Mood Swings, Bob Dylan
There is a tendency to judge Bob Dylan, first and foremost, by his musical output and not as an artist in the widest sense, which is what he truly is. Musician, painter, draughtsman, sculptor – these disciplines are not so far removed from each other, all requiring their own imaginative input, time and practice. That Dylan, this artistic live wire, is responsible for magnificent, intriguing iron sculptures should not be a shock at all, and on reflection they are entirely of a piece with what has come before.
Growing up in Hibbing, in an area of Minnesota known as the ‘Iron Range‘, Bob Dylan was surrounded by the influence of industry during his childhood in the region: the hulking machinery and huge workforce going to and from the mines; the truckloads of taconite rock and rust-coloured haematite ore being driven down to the port.

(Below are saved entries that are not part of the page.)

/-- The fraction instructions and FPR (R449, R479): the exact result, rounded where bits are discarded and then limited, with F; on any
accepted form of M; FPR's exact value is MHI:MLO as a signed number with 62 fraction bits, of which it discards 31.  `fracResult n k` is the exact value n / 2^k rounded and limited: FractionLimits says what it is.
Rounding and limiting (R445, R446): the result of the exact value n / 2^k is the one that ST.RND names, held in the guard range with
V and S set outside it, then with SAT held in [-1, 1 - 2^-31] with S set outside it; G says whether the exact value lies outside
[-1, 1 - 2^-31]; N and Z are the result's, S is only ever set, and every other bit of ST keeps its value.
It says these forms complete, exec answering a next state under conditions on the state and operands alone: fadd, fsub, fneg, fabs,
fshl, fshr, satn, fpr. -/
def Obligations.FractionInstructions : Prop :=
  ((∀ (s t : Chip) (c : Core) (o : Opnd) (m : Word), s.ready c → (s.fetch c).readM c o = .ok m t →
    (o.inModes [0, 1, 2, 3, 4, 5] = true →
      s.gives (.fadd c o) (((t.result c (fracResult ((t.core c).a.toInt + m.toInt) 0 (t.core c).st)).postInc c o).finish c 1 none)
      ∧ s.gives (.fsub c o) (((t.result c (fracResult ((t.core c).a.toInt - m.toInt) 0 (t.core c).st)).postInc c o).finish c 1 none))
    ∧ ∀ k : Nat, k = min (m.toNat % 64) 35 → o.inModes [0, 1, 2, 3, 4] = true →
      s.gives (.fshl c o) (((t.result c (fracResult ((t.core c).a.toInt * 2 ^ k) 0 (t.core c).st)).postInc c o).finish c 1 none)
      ∧ s.gives (.fshr c o) (((t.result c (fracResult (t.core c).a.toInt k (t.core c).st)).postInc c o).finish c 1 none))
  ∧ (∀ (s : Chip) (c : Core) (x : CoreSt), s.ready c → x = ((s.fetch c).core c).landDue →
    s.gives (.fpr c ⟨0, false, 0⟩) ((((s.fetch c).setCore c x).result c
      (fracResult (signed 72 (x.mhi.toNat * 2 ^ 36 + x.mlo.toNat)) 31 x.st)).finish c 1 none))
  ∧ ∀ (s : Chip) (c : Core), s.ready c →
    s.gives (.fneg c ⟨0, false, 0⟩) (((s.fetch c).result c (fracResult (-((s.fetch c).core c).a.toInt) 0 ((s.fetch c).core c).st)).finish c 1 none)
    ∧ s.gives (.fabs c ⟨0, false, 0⟩) (((s.fetch c).result c (fracResult (((s.fetch c).core c).a.toInt.natAbs : Int) 0 ((s.fetch c).core c).st)).finish c 1 none)
    ∧ ∃ r : Word × Word, s.gives (.satn c ⟨0, false, 0⟩) (((s.fetch c).result c r).finish c 1 none)
      ∧ r.1.toInt = max (-2 ^ 31) (min (2 ^ 31 - 1) ((s.fetch c).core c).a.toInt)
      ∧ (r.2.getLsbD St.S = (((s.fetch c).core c).st.getLsbD St.S || decide (r.1 ≠ ((s.fetch c).core c).a)))
      ∧ (r.2.getLsbD St.G = decide (r.1 ≠ ((s.fetch c).core c).a)) ∧ r.2.getLsbD St.V = ((s.fetch c).core c).st.getLsbD St.V)
  ∧ (∀ (n : Int) (k : Nat) (st : Word), ∃ x y : Int,
    ((stRnd st = 0 → x * 2 ^ k ≤ n ∧ n < (x + 1) * 2 ^ k)
     ∧ (stRnd st = 1 → 2 * x * 2 ^ k ≤ 2 * n + 2 ^ k ∧ 2 * n + 2 ^ k < 2 * (x + 1) * 2 ^ k)
     ∧ (stRnd st = 2 → (2 * (x * 2 ^ k - n) ≤ 2 ^ k ∧ 2 * (n - x * 2 ^ k) ≤ 2 ^ k)
         ∧ (2 * (x * 2 ^ k - n) = 2 ^ k ∨ 2 * (n - x * 2 ^ k) = 2 ^ k → x % 2 = 0))
     ∧ (stRnd st = 3 → x = n.tdiv (2 ^ k)))
    ∧ y = max (-2 ^ 35) (min (2 ^ 35 - 1) x)
    ∧ (fracResult n k st).1.toInt = (if st.getLsbD St.SAT then max (-2 ^ 31) (min (2 ^ 31 - 1) y) else y)
    ∧ (fracResult n k st).2.getLsbD St.V = decide (y ≠ x)
    ∧ (fracResult n k st).2.getLsbD St.S = (st.getLsbD St.S || decide ((fracResult n k st).1.toInt ≠ x))
    ∧ (fracResult n k st).2.getLsbD St.G = decide (n < -2 ^ 31 * 2 ^ k ∨ (2 ^ 31 - 1) * 2 ^ k < n)
    ∧ (fracResult n k st).2.getLsbD St.N = (fracResult n k st).1.msb ∧ (fracResult n k st).2.getLsbD St.Z = decide ((fracResult n k st).1 = 0)
    ∧ ∀ i : Nat, i ≠ St.N → i ≠ St.Z → i ≠ St.G → i ≠ St.V → i ≠ St.S → (fracResult n k st).2.getLsbD i = st.getLsbD i)
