@[simp] theorem Chip.wr_now (s : Chip) (a : Nat) (v : Word) : (s.wr a v).now = s.now := by unfold Chip.wr; split <;> rfl
@[simp] theorem Chip.wr_free (s : Chip) (a : Nat) (v : Word) : (s.wr a v).free = s.free := by unfold Chip.wr; split <;> rfl
@[simp] theorem Chip.wr_regs (s : Chip) (a : Nat) (v : Word) : (s.wr a v).regs = s.regs := by unfold Chip.wr; split <;> rfl
@[simp] theorem Chip.wr_flashOne (s : Chip) (a : Nat) (v : Word) : (s.wr a v).flashOne = s.flashOne := by unfold Chip.wr; split <;> rfl
@[simp] theorem Chip.wr_flashErr (s : Chip) (a : Nat) (v : Word) : (s.wr a v).flashErr = s.flashErr := by unfold Chip.wr; split <;> rfl
@[simp] theorem Chip.wr_busAt (s : Chip) (a : Nat) (v : Word) : (s.wr a v).busAt = s.busAt := by unfold Chip.wr; split <;> rfl
@[simp] theorem Chip.wr_busUse (s : Chip) (a : Nat) (v : Word) : (s.wr a v).busUse = s.busUse := by unfold Chip.wr; split <;> rfl
@[simp] theorem Chip.wr_sramLost (s : Chip) (a : Nat) (v : Word) : (s.wr a v).sramLost = s.sramLost := by unfold Chip.wr; split <;> rfl
@[simp] theorem Chip.wr_flash (s : Chip) (a : Nat) (v : Word) : (s.wr a v).flash = s.flash := by unfold Chip.wr; split <;> rfl
@[simp] theorem Chip.wr_flashBad (s : Chip) (a : Nat) (v : Word) : (s.wr a v).flashBad = s.flashBad := by unfold Chip.wr; split <;> rfl
@[simp] theorem Chip.wr_flashBadSec (s : Chip) (a : Nat) (v : Word) : (s.wr a v).flashBadSec = s.flashBadSec := by unfold Chip.wr; split <;> rfl
@[simp] theorem Chip.wr_otp (s : Chip) (a : Nat) (v : Word) : (s.wr a v).otp = s.otp := by unfold Chip.wr; split <;> rfl
@[simp] theorem Chip.wr_mirror (s : Chip) (a : Nat) (v : Word) : (s.wr a v).mirror = s.mirror := by unfold Chip.wr; split <;> rfl
@[simp] theorem Chip.wr_rdata (s : Chip) (a : Nat) (v : Word) : (s.wr a v).rdata = s.rdata := by unfold Chip.wr; split <;> rfl
@[simp] theorem Chip.wr_stamped (s : Chip) (a : Nat) (v : Word) : (s.wr a v).stamped = s.stamped := by unfold Chip.wr; split <;> rfl
@[simp] theorem Chip.wr_owl (s : Chip) (a : Nat) (v : Word) : (s.wr a v).owl = s.owl := by unfold Chip.wr; split <;> rfl
@[simp] theorem Chip.wr_cfg (s : Chip) (a : Nat) (v : Word) : (s.wr a v).cfg = s.cfg := by unfold Chip.wr; split <;> rfl
@[simp] theorem Chip.wr_clk (s : Chip) (a : Nat) (v : Word) : (s.wr a v).clk = s.clk := by unfold Chip.wr; split <;> rfl
@[simp] theorem Chip.wr_pins (s : Chip) (a : Nat) (v : Word) : (s.wr a v).pins = s.pins := by unfold Chip.wr; split <;> rfl
@[simp] theorem Chip.wr_pwr (s : Chip) (a : Nat) (v : Word) : (s.wr a v).pwr = s.pwr := by unfold Chip.wr; split <;> rfl
@[simp] theorem Chip.wr_bear (s : Chip) (a : Nat) (v : Word) : (s.wr a v).bear = s.bear := by unfold Chip.wr; split <;> rfl
@[simp] theorem Chip.wr_mon (s : Chip) (a : Nat) (v : Word) : (s.wr a v).mon = s.mon := by unfold Chip.wr; split <;> rfl
@[simp] theorem Chip.wr_icu (s : Chip) (a : Nat) (v : Word) : (s.wr a v).icu = s.icu := by unfold Chip.wr; split <;> rfl
@[simp] theorem Chip.wr_evr (s : Chip) (a : Nat) (v : Word) : (s.wr a v).evr = s.evr := by unfold Chip.wr; split <;> rfl
@[simp] theorem Chip.wr_out (s : Chip) (a : Nat) (v : Word) : (s.wr a v).out = s.out := by unfold Chip.wr; split <;> rfl
@[simp] theorem Chip.wr_cores (s : Chip) (a : Nat) (v : Word) : (s.wr a v).cores = s.cores := by unfold Chip.wr; split <;> rfl
@[simp] theorem Chip.wr_tmr (s : Chip) (a : Nat) (v : Word) : (s.wr a v).tmr = s.tmr := by unfold Chip.wr; split <;> rfl
@[simp] theorem Chip.wr_flc (s : Chip) (a : Nat) (v : Word) : (s.wr a v).flc = s.flc := by unfold Chip.wr; split <;> rfl
@[simp] theorem Chip.wr_cph (s : Chip) (a : Nat) (v : Word) : (s.wr a v).cph = s.cph := by unfold Chip.wr; split <;> rfl
@[simp] theorem Chip.wr_syn (s : Chip) (a : Nat) (v : Word) : (s.wr a v).syn = s.syn := by unfold Chip.wr; split <;> rfl
@[simp] theorem Chip.wr_lnk (s : Chip) (a : Nat) (v : Word) : (s.wr a v).lnk = s.lnk := by unfold Chip.wr; split <;> rfl
@[simp] theorem Chip.wr_stopping (s : Chip) (a : Nat) (v : Word) : (s.wr a v).stopping = s.stopping := by unfold Chip.wr; split <;> rfl
@[simp] theorem Chip.wr_mesh (s : Chip) (a : Nat) (v : Word) : (s.wr a v).mesh = s.mesh := by unfold Chip.wr; split <;> rfl
@[simp] theorem Chip.wr_nfc (s : Chip) (a : Nat) (v : Word) : (s.wr a v).nfc = s.nfc := by unfold Chip.wr; split <;> rfl
@[simp] theorem Chip.wr_hp (s : Chip) (a : Nat) (v : Word) : (s.wr a v).hp = s.hp := by unfold Chip.wr; split <;> rfl
@[simp] theorem Chip.wr_svc (s : Chip) (a : Nat) (v : Word) : (s.wr a v).svc = s.svc := by unfold Chip.wr; split <;> rfl
@[simp] theorem Chip.wr_ldr (s : Chip) (a : Nat) (v : Word) : (s.wr a v).ldr = s.ldr := by unfold Chip.wr; split <;> rfl
@[simp] theorem Chip.wr_boot (s : Chip) (a : Nat) (v : Word) : (s.wr a v).boot = s.boot := by unfold Chip.wr; split <;> rfl
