-- ==== Sys2Proof/Laws/Exec.lean ====
section
/-!
SUPPORT. What each command's own effect is, before what follows of it: one lemma for each meaning that Laws/Access
does not state.
-/
namespace Sys2Proof.Machine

These are the kinds of images that would tattoo themselves on to an impressionable young mind – images of a world where raw materials and man-made objects were bound by the grass roots of production.

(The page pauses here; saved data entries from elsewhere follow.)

-- ==== Sys2Proof/Laws/Fields.lean ====
section
/-!
SUPPORT. What a register or a field reads after another was written.
-/
namespace Sys2Proof.Machine

/-! ### Whole registers -/

/-- The stored words and the registers are one thing. -/
theorem Chip.get_regs (s : Chip) (a : Nat) : Cells.get regReset s.regs a = s.reg a := rfl

/-! ### Fields of one word -/

/-- Bit `i` of a mask. -/
theorem maskOf_getLsbD (hi lo i : Nat) (hlo : lo ≤ hi) (hhi : hi < 36) : (maskOf hi lo).getLsbD i = decide (lo ≤ i ∧ i ≤ hi) := by
  simp only [maskOf, BitVec.getLsbD_shiftLeft, BitVec.getLsbD_ushiftRight, BitVec.getLsbD_allOnes]
  by_cases h1 : i < lo
  · have : ¬ lo ≤ i := by omega
    simp [h1, this]
  · by_cases h2 : i ≤ hi
    · have a : i < 36 := by omega
      have b : 35 - (hi - lo) + (i - lo) < 36 := by omega
      have c : lo ≤ i := by omega
      simp [h1, h2, a, b, c]
    · have b : ¬ 35 - (hi - lo) + (i - lo) < 36 := by omega
      simp [h2, b]

theorem Fld.of_put_self (f : Fld) (w : Word) (v : Nat) (hlo : f.lo ≤ f.hi) (hhi : f.hi < 36) :
    f.of (f.put w v) = v % 2 ^ (f.hi + 1 - f.lo) := by
  apply Nat.eq_of_testBit_eq
  intro i
  have e : (f.of (f.put w v)).testBit i = ((f.put w v &&& maskOf f.hi f.lo) >>> f.lo).getLsbD i := rfl
  rw [e, Nat.testBit_mod_two_pow]
  simp only [Fld.put, BitVec.getLsbD_ushiftRight, BitVec.getLsbD_and, BitVec.getLsbD_or, BitVec.getLsbD_not,
    BitVec.getLsbD_shiftLeft, maskOf_getLsbD _ _ _ hlo hhi, BitVec.getLsbD_ofNat]
  by_cases h : i < f.hi + 1 - f.lo
  · have a : f.lo + i ≤ f.hi := by omega
    have b : f.lo + i < 36 := by omega
    have c : i < 36 := by omega
    have d : f.lo + i - f.lo = i := by omega
    simp [h, a, b, c, d]
  · have a : ¬ f.lo + i ≤ f.hi := by omega
    simp [h, a]

theorem Fld.of_put_disj (f g : Fld) (w : Word) (v : Nat) (hlo : f.lo ≤ f.hi) (hhi : f.hi < 36) (glo : g.lo ≤ g.hi) (ghi : g.hi < 36)
    (h : f.hi < g.lo ∨ g.hi < f.lo) : g.of (f.put w v) = g.of w := by
  apply Nat.eq_of_testBit_eq
  intro i
  have e (x : Word) : (g.of x).testBit i = ((x &&& maskOf g.hi g.lo) >>> g.lo).getLsbD i := rfl
  rw [e, e]
  simp only [Fld.put, BitVec.getLsbD_ushiftRight, BitVec.getLsbD_and, BitVec.getLsbD_or, BitVec.getLsbD_not,
    maskOf_getLsbD _ _ _ hlo hhi, maskOf_getLsbD _ _ _ glo ghi]
  by_cases a : g.lo + i ≤ g.hi
  · have b : ¬ (f.lo ≤ g.lo + i ∧ g.lo + i ≤ f.hi) := by omega
    have c : g.lo + i < 36 := by omega
    simp [a, b, c]
  · simp [a]

/-! ### Fields of the chip -/

theorem Chip.fld_setReg_ne (s : Chip) {a : Nat} (v : Word) {g : Fld} (h : g.addr ≠ a) : (s.setReg a v).fld g = s.fld g := by
  simp [Chip.fld, s.reg_setReg_ne v h]

theorem Chip.fld_setFld_self (s : Chip) (f : Fld) (v : Nat) (hlo : f.lo ≤ f.hi) (hhi : f.hi < 36) :
    (s.setFld f v).fld f = v % 2 ^ (f.hi + 1 - f.lo) := by
  simp [Chip.fld, Chip.setFld, Fld.of_put_self f _ v hlo hhi]

theorem Chip.fld_setFld_ne (s : Chip) (f : Fld) (v : Nat) {g : Fld} (h : g.addr ≠ f.addr) : (s.setFld f v).fld g = s.fld g :=
  s.fld_setReg_ne _ h

theorem Chip.fld_setFld_disj (s : Chip) (f : Fld) (v : Nat) {g : Fld} (h : g.addr = f.addr) (hlo : f.lo ≤ f.hi) (hhi : f.hi < 36)
    (glo : g.lo ≤ g.hi) (ghi : g.hi < 36) (d : f.hi < g.lo ∨ g.hi < f.lo) : (s.setFld f v).fld g = s.fld g := by
  simp [Chip.fld, Chip.setFld, h, Fld.of_put_disj f g _ v hlo hhi glo ghi d]

theorem Chip.bit_setBit_self (s : Chip) (f : Fld) (b : Bool) (h : f.lo = f.hi) (hhi : f.hi < 36) : (s.setBit f b).bit f = b := by
  have e : f.hi + 1 - f.lo = 1 := by omega
  cases b <;> simp [Chip.bit, Chip.setBit, s.fld_setFld_self f _ (by omega) hhi, e]

end Sys2Proof.Machine
end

The influence of iron and nature on Bob Dylan’s youth is also the juxtaposition contained within his Gates: the material of the structures and the division of landscape that they represent. These works allow you to see what lies behind them, while at the same time barring your path – although not with a sense of confinement, but as a signifier of a change of scenery, a doorway, a symbolic entry point to a new world. With their symbolic potential, the Gates reveal a reverence for the past, for industry and agriculture of the kind now being consigned to the past in our developed world. As opposed to the relentless march of technology, the artist’s faith is still in the soil and the hand and the tool.